TASK TO COMPLETE:
Beginning with the first line of the entries below, quote each line until you reach and include the line with "19 remain. -/".

[Start of section]

-- ==== Sys2Proof/Decode.lean ====
section
/-! DEFINITION. The record of LQ-ENC-1 (spec/30_encoding.md R60 to R70, R80): byte order, fields, the decoder, total on
any list of bytes and rejecting by name, and after it the encoder written from the same tables. -/

namespace Sys2Proof

/-- Bytes of one record (R60). -/
def recordSize : Nat := 19

/-! ### Byte order (D1: little-endian, lowest address first) -/

/-- The unsigned number a byte list stands for, least significant byte first: the sum of R42 and R80. -/
def leNat : List Byte → Nat
  | [] => 0
  | b :: bs => b.toNat + 256 * leNat bs

/-- The low `8n` bits of `v` as `n` bytes, least significant first (R43). -/
def leBytes : Nat → Nat → List Byte
  | 0, _ => []
  | n + 1, v => BitVec.ofNat 8 v :: leBytes n (v / 256)

/-- A 64-bit data word read from bytes; shorter lists are zero-extended (R42). -/
def leWord (bs : List Byte) : Word := BitVec.ofNat 64 (leNat bs)

/-! ### The record -/

/-- The fields of one record as `Decode` of R80 returns them. -/
structure Record where
  opcode : Byte
  flags : Byte
  sizeSrc : BitVec 4
  sizeDst : BitVec 4
  op1 : Word
  op2 : Word
deriving DecidableEq, Repr

/-- The fields at their byte offsets (R61, R80), and the bytes after the record; none where fewer than 19 remain. -/
def Record.ofBytes (bytes : List Byte) : Option (Record × List Byte) :=
  if bytes.length < recordSize then none
  else
    match bytes with
    | b0 :: b1 :: b2 :: rest =>
      some
        ({ opcode := b0
           flags := b1
           sizeSrc := b2.extractLsb' 0 4
           sizeDst := b2.extractLsb' 4 4
           op1 := leWord (rest.take 8)
           op2 := leWord ((rest.drop 8).take 8) },
         rest.drop 16)
    | _ => none

/-- The 19 bytes of a record (R61). -/
def Record.toBytes (r : Record) : List Byte :=
  r.opcode :: r.flags :: (r.sizeDst ++ r.sizeSrc) :: (leBytes 8 r.op1.toNat ++ leBytes 8 r.op2.toNat)

/-- Mode selection by priority: memory, then constant, then register (R70). -/
def selectMode (m c r : Bool) (w : Word) : Operand :=
  if m then (if r then .memReg w else .memAbs w)
  else if c then .const w
  else if r then .reg w
  else .noMode

/-- The source operand: `SM`, `SC`, `SR` are flag bits 0, 2, 4 and the word is `op2` (R63, R66). -/
def Record.src (r : Record) : Operand :=
  selectMode (r.flags.getLsbD 0) (r.flags.getLsbD 2) (r.flags.getLsbD 4) r.op2

/-- The destination operand: `DM`, `DC`, `DR` are flag bits 1, 3, 5 and the word is `op1` (R63, R66). -/
def Record.dst (r : Record) : Operand :=
  selectMode (r.flags.getLsbD 1) (r.flags.getLsbD 3) (r.flags.getLsbD 5) r.op1

/-- Flag bits 7:6, which must be zero (R64). -/
def Record.reservedFlags (r : Record) : BitVec 2 := r.flags.extractLsb' 6 2

/-! ### The decoder -/

/-- Why bytes are no instruction. The machine turns each into the fault its rule names. -/
inductive DecodeError where
  /-- Fewer than 19 bytes (R80). -/
  | truncated
  /-- An opcode of 0x0A or above (R68). -/
  | invalidOpcode (opcode : Byte)
  /-- Flag bits 7:6 not zero under a defined opcode (R64). -/
  | reservedFlagBits
deriving DecidableEq, Repr

/-- The opcode map (R67) with the operands of R69; none for an illegal opcode (R68). -/
def Record.instr? (r : Record) : Option Instr :=
  match r.opcode.toNat with
  | 0x00 => some .nop
  | 0x01 => some (.mov r.dst r.src)
  | 0x02 => some .hlt
  | 0x03 => some (.jmp r.dst)
  | 0x04 => some (.inc r.dst)
  | 0x05 => some (.dec r.dst)
  | 0x06 => some (.push r.src)
  | 0x07 => some (.pop r.dst)
  | 0x08 => some (.call r.dst)
  | 0x09 => some .ret
  | _ => none

/-- The opcode is checked before the reserved flag bits (R81, R162). -/
def decodeRecord (r : Record) : Except DecodeError Instr :=
  match r.instr? with
  | none => .error (.invalidOpcode r.opcode)
  | some i => if r.reservedFlags = 0 then .ok i else .error .reservedFlagBits

/-- The instruction at the head of a byte list and the bytes after its record. -/
def decode (bytes : List Byte) : Except DecodeError (Instr × List Byte) :=
  match Record.ofBytes bytes with
  | none => .error .truncated
  | some (r, rest) =>
    match decodeRecord r with
    | .error e => .error e
    | .ok i => .ok (i, rest)

/-! ### The encoder (canonical records, R85) -/

/-- The opcode number of an instruction (R67). -/
def Instr.opcode : Instr → Byte
  | .nop => 0x00
  | .mov _ _ => 0x01
  | .hlt => 0x02
  | .jmp _ => 0x03
  | .inc _ => 0x04
  | .dec _ => 0x05
  | .push _ => 0x06
  | .pop _ => 0x07
  | .call _ => 0x08
  | .ret => 0x09

/-- The flag bits R84 gives a form, in the positions of the source role: `SM` 0x01, `SC` 0x04, `SR` 0x10 (R63). -/
def Operand.srcFlags : Operand → Byte
  | .reg _ => 0x10
  | .const _ => 0x04
  | .memAbs _ => 0x01
  | .memReg _ => 0x11
  | .noMode => 0x00

/-- The same in the positions of the destination role: `DM` 0x02, `DC` 0x08, `DR` 0x20 (R63). -/
def Operand.dstFlags : Operand → Byte
  | .reg _ => 0x20
  | .const _ => 0x08
  | .memAbs _ => 0x02
  | .memReg _ => 0x22
  | .noMode => 0x00

/-- The data word R84 gives a form. -/
def Operand.word : Operand → Word
  | .reg w => w
  | .const w => w
  | .memAbs w => w
  | .memReg w => w
  | .noMode => 0

/-- The destination operand an instruction uses (R69); `noMode`, whose flags and word are 0, where it uses none (R85). -/
def Instr.dstOperand : Instr → Operand
  | .mov dst _ => dst
  | .jmp dst => dst
  | .inc dst => dst
  | .dec dst => dst
  | .pop dst => dst
  | .call dst => dst
  | .nop => .noMode
  | .hlt => .noMode
  | .push _ => .noMode
  | .ret => .noMode

/-- The source operand an instruction uses (R69), in the same way. -/
def Instr.srcOperand : Instr → Operand
  | .mov _ src => src
  | .push src => src
  | .nop => .noMode
  | .hlt => .noMode
  | .jmp _ => .noMode
  | .inc _ => .noMode
  | .dec _ => .noMode
  | .pop _ => .noMode
  | .call _ => .noMode
  | .ret => .noMode

/-- The canonical record of an instruction (R85). -/
def Instr.record (i : Instr) : Record :=
  { opcode := i.opcode
    flags := i.dstOperand.dstFlags ||| i.srcOperand.srcFlags
    sizeSrc := 0
    sizeDst := 0
    op1 := i.dstOperand.word
    op2 := i.srcOperand.word }

/-- The 19 bytes of the canonical record. -/
def encode (i : Instr) : List Byte := i.record.toBytes

/-! ### Words numbered as spec/opcode_table.json numbers them -/

/-- The 19 bytes of the record whose low `nbits` bits are `w` and whose other bits are 0. -/
def tableWordBytes (nbits w : Nat) : List Byte := leBytes recordSize (w % 2 ^ nbits)

/-- The instruction the decoder reads from such a record. -/
def decodeTableWord (nbits w : Nat) : Option Instr :=
  match decode (tableWordBytes nbits w) with
  | .ok (i, _) => some i
  | .error _ => none

end Sys2Proof
end

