-- ==== Sys2Proof/Machine/CallReturn.lean ====
section
/-! DEFINITION. Call and return (spec/45_call_return.md), push and pop of the pseudo-register `ip` (10_state.md R22).
`ip` already holds the address of the next record when either runs (90_conflicts.md C12). -/

namespace Sys2Proof.Machine

open Sys2Proof

/-- `Execute_call` (R135): slot, then destination; the destination's value is read after the push (D24). -/
def effectCall (dst : Operand) (s : State) : Except FaultKind State := do
  let _ ← checkPushSlot s
  let t ← locate s dst .read
  let pushed := pushWord s (s.readReg .ip)
  return pushed.writeReg .ip (readLoc pushed t)

/-- `Execute_ret` (R136). -/
def effectRet (s : State) : Except FaultKind State := do
  let nsp ← checkPopSlot s
  return (s.writeReg .sp nsp).writeReg .ip (readMem s nsp .w8)

/-- `call dst` (R135). -/
def execCall (dst : Operand) (s : State) : Host.Outcome State Fault Refusal := conclude s (effectCall dst s)

/-- `ret` (R136). -/
def execRet (s : State) : Host.Outcome State Fault Refusal := conclude s (effectRet s)

end Sys2Proof.Machine
end

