-- ==== Sys2Proof/Machine/Dispatch.lean ====
section
/-! DEFINITION. `Execute(d)` (spec/30_encoding.md R82): one arm per instruction. -/

namespace Sys2Proof.Machine

open Sys2Proof

def exec (i : Instr) (s : State) : Host.Outcome State Fault Refusal :=
  match i with
  -- 41_basic.md
  | .nop => Sys2Proof.Machine.execNop s
  | .mov dst src => Sys2Proof.Machine.execMov dst src s
  | .hlt => Sys2Proof.Machine.execHlt s
  -- 42_jump.md
  | .jmp dst => Sys2Proof.Machine.execJmp dst s
  -- 43_increment_decrement.md
  | .inc dst => Sys2Proof.Machine.execInc dst s
  | .dec dst => Sys2Proof.Machine.execDec dst s
  -- 44_stack.md
  | .push src => Sys2Proof.Machine.execPush src s
  | .pop dst => Sys2Proof.Machine.execPop dst s
  -- 45_call_return.md
  | .call dst => Sys2Proof.Machine.execCall dst s
  | .ret => Sys2Proof.Machine.execRet s

end Sys2Proof.Machine
end

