/-! ### Frames: what each instruction leaves unchanged -/

/-- 10_state.md R39 (derived by the spec), for `mov`, `inc` and `dec`: they write the destination location and nothing
else; a raised fault writes the fault controller's state alone. -/
def Obligations.MovIncDecFrame : Prop :=
  ∀ (s t : State) (dst src : Operand) (i : Instr), i = .mov dst src ∨ i = .inc dst ∨ i = .dec dst →
    exec i s = .next t →
    (∀ j : Fin 8, (∀ w, dst = .reg w → w.toNat ≠ j.val) → t.regs[j] = s.regs[j]) ∧
    (∀ a, locate s dst .write = .ok (.mem a) →
      ∀ b, b < a.toNat ∨ a.toNat + 8 ≤ b → Memory.byte t.mem b = Memory.byte s.mem b) ∧
    ((∀ a, locate s dst .write ≠ .ok (.mem a)) → t.mem = s.mem) ∧
    t.ip = s.ip ∧ t.sp = s.sp ∧ t.flags = s.flags ∧ t.ivec = s.ivec ∧ t.cycles = s.cycles ∧ t.phase = s.phase ∧
    t.cfg = s.cfg ∧
    ((t.runState = s.runState ∧ t.faultRecord = s.faultRecord) ∨ ∃ k, t = raiseFault k s)

/-- 10_state.md R39 (derived by the spec), for `push` and `call`: they write the slot `[sp, sp + 8)`, `sp`, and, for
`call`, `ip`. -/
def Obligations.PushCallFrame : Prop :=
  ∀ (s t : State) (o : Operand) (i : Instr), i = .push o ∨ i = .call o → exec i s = .next t →
    t.regs = s.regs ∧
    (∀ b, b < s.sp.toNat ∨ s.sp.toNat + 8 ≤ b → Memory.byte t.mem b = Memory.byte s.mem b) ∧
    (t.sp = s.sp ∨ t.sp = s.sp + 8) ∧ (i = .push o → t.ip = s.ip) ∧
    t.flags = s.flags ∧ t.ivec = s.ivec ∧ t.cycles = s.cycles ∧ t.phase = s.phase ∧ t.cfg = s.cfg ∧
    ((t.runState = s.runState ∧ t.faultRecord = s.faultRecord) ∨ ∃ k, t = raiseFault k s)

/-- 10_state.md R39 (derived by the spec), for `pop`: it writes `sp` and the destination location; the popped slot is
not cleared. -/
def Obligations.PopFrame : Prop :=
  ∀ (s t : State) (dst : Operand), exec (.pop dst) s = .next t →
    (∀ j : Fin 8, (∀ w, dst = .reg w → w.toNat ≠ j.val) → t.regs[j] = s.regs[j]) ∧
    (∀ a, locate s dst .write = .ok (.mem a) →
      ∀ b, b < a.toNat ∨ a.toNat + 8 ≤ b → Memory.byte t.mem b = Memory.byte s.mem b) ∧
    ((∀ a, locate s dst .write ≠ .ok (.mem a)) → t.mem = s.mem) ∧
    (t.sp = s.sp ∨ t.sp = s.sp - 8) ∧ t.ip = s.ip ∧
    t.flags = s.flags ∧ t.ivec = s.ivec ∧ t.cycles = s.cycles ∧ t.phase = s.phase ∧ t.cfg = s.cfg ∧
    ((t.runState = s.runState ∧ t.faultRecord = s.faultRecord) ∨ ∃ k, t = raiseFault k s)

/-- 10_state.md R39 (derived by the spec), for `nop`, `hlt`, `jmp` and `ret`: no general register and no byte of
memory changes; only `hlt` writes `flags`, and there only `HALT`; only `jmp` and `ret` write `ip`; only `ret` writes
`sp`. -/
def Obligations.NopHltJmpRetFrame : Prop :=
  ∀ (s t : State) (dst : Operand) (i : Instr), i = .nop ∨ i = .hlt ∨ i = .jmp dst ∨ i = .ret → exec i s = .next t →
    t.regs = s.regs ∧ t.mem = s.mem ∧
    (i = .hlt → t.flags = s.flags ||| 1) ∧ (i ≠ .hlt → t.flags = s.flags) ∧
    (i = .nop ∨ i = .hlt → t.ip = s.ip) ∧ (i ≠ .ret → t.sp = s.sp) ∧ (t.sp = s.sp ∨ t.sp = s.sp - 8) ∧
    t.ivec = s.ivec ∧ t.cycles = s.cycles ∧ t.phase = s.phase ∧ t.cfg = s.cfg ∧
    ((t.runState = s.runState ∧ t.faultRecord = s.faultRecord) ∨ ∃ k, t = raiseFault k s)

/-! ### Faults -/

/-- 60_exceptions.md R157 (decisions D20, D21): a raise records the fault with `ip` and `sp`; with no vector installed
the core becomes Faulted and the outcome is `Faulted`, with one installed nothing else is written and the outcome is
`Hooked`. -/
def Obligations.RaiseFaultAppliesVectorPolicy : Prop :=
  ∀ (k : FaultKind) (s : State),
    (s.ivec = 0 →
      raiseOutcome k s =
        (.faulted (some k) s.ip s.sp,
         { s with
           faultRecord := { valid := true, kind := some k, faultIp := s.ip, faultSp := s.sp }
           runState := .faulted })) ∧
    (s.ivec ≠ 0 →
      raiseOutcome k s =
        (.hooked (some k) s.ip s.sp,
         { s with faultRecord := { valid := true, kind := some k, faultIp := s.ip, faultSp := s.sp } })) ∧
    (raiseOutcome k s).2 = raiseFault k s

[End of section]

YOUR RESPONSE:
-- ==== Sys2Proof/Decode.lean ====
section
/-! DEFINITION. The record of LQ-ENC-1 (spec/30_encoding.md R60 to R70, R80): byte order, fields, the decoder, total on
any list of bytes and rejecting by name, and after it the encoder written from the same tables. -/

namespace Sys2Proof

/-- Bytes of one record (R60). -/
def recordSize : Nat := 19

/-! ### Byte order (D1: little-endian, lowest address first) -/

/-- The unsigned number a byte list stands for, least significant byte first: the sum of R42 and R80. -/
def leNat : List Byte → Nat
  | [] => 0
  | b :: bs => b.toNat + 256 * leNat bs

/-- The low `8n` bits of `v` as `n` bytes, least significant first (R43). -/
def leBytes : Nat → Nat → List Byte
  | 0, _ => []
  | n + 1, v => BitVec.ofNat 8 v :: leBytes n (v / 256)

/-- A 64-bit data word read from bytes; shorter lists are zero-extended (R42). -/
def leWord (bs : List Byte) : Word := BitVec.ofNat 64 (leNat bs)

/-! ### The record -/

/-- The fields of one record as `Decode` of R80 returns them. -/
structure Record where
  opcode : Byte
  flags : Byte
  sizeSrc : BitVec 4
  sizeDst : BitVec 4
  op1 : Word
  op2 : Word
deriving DecidableEq, Repr

/-- The fields at their byte offsets (R61, R80), and the bytes after the record; none where fewer than 19 remain. -/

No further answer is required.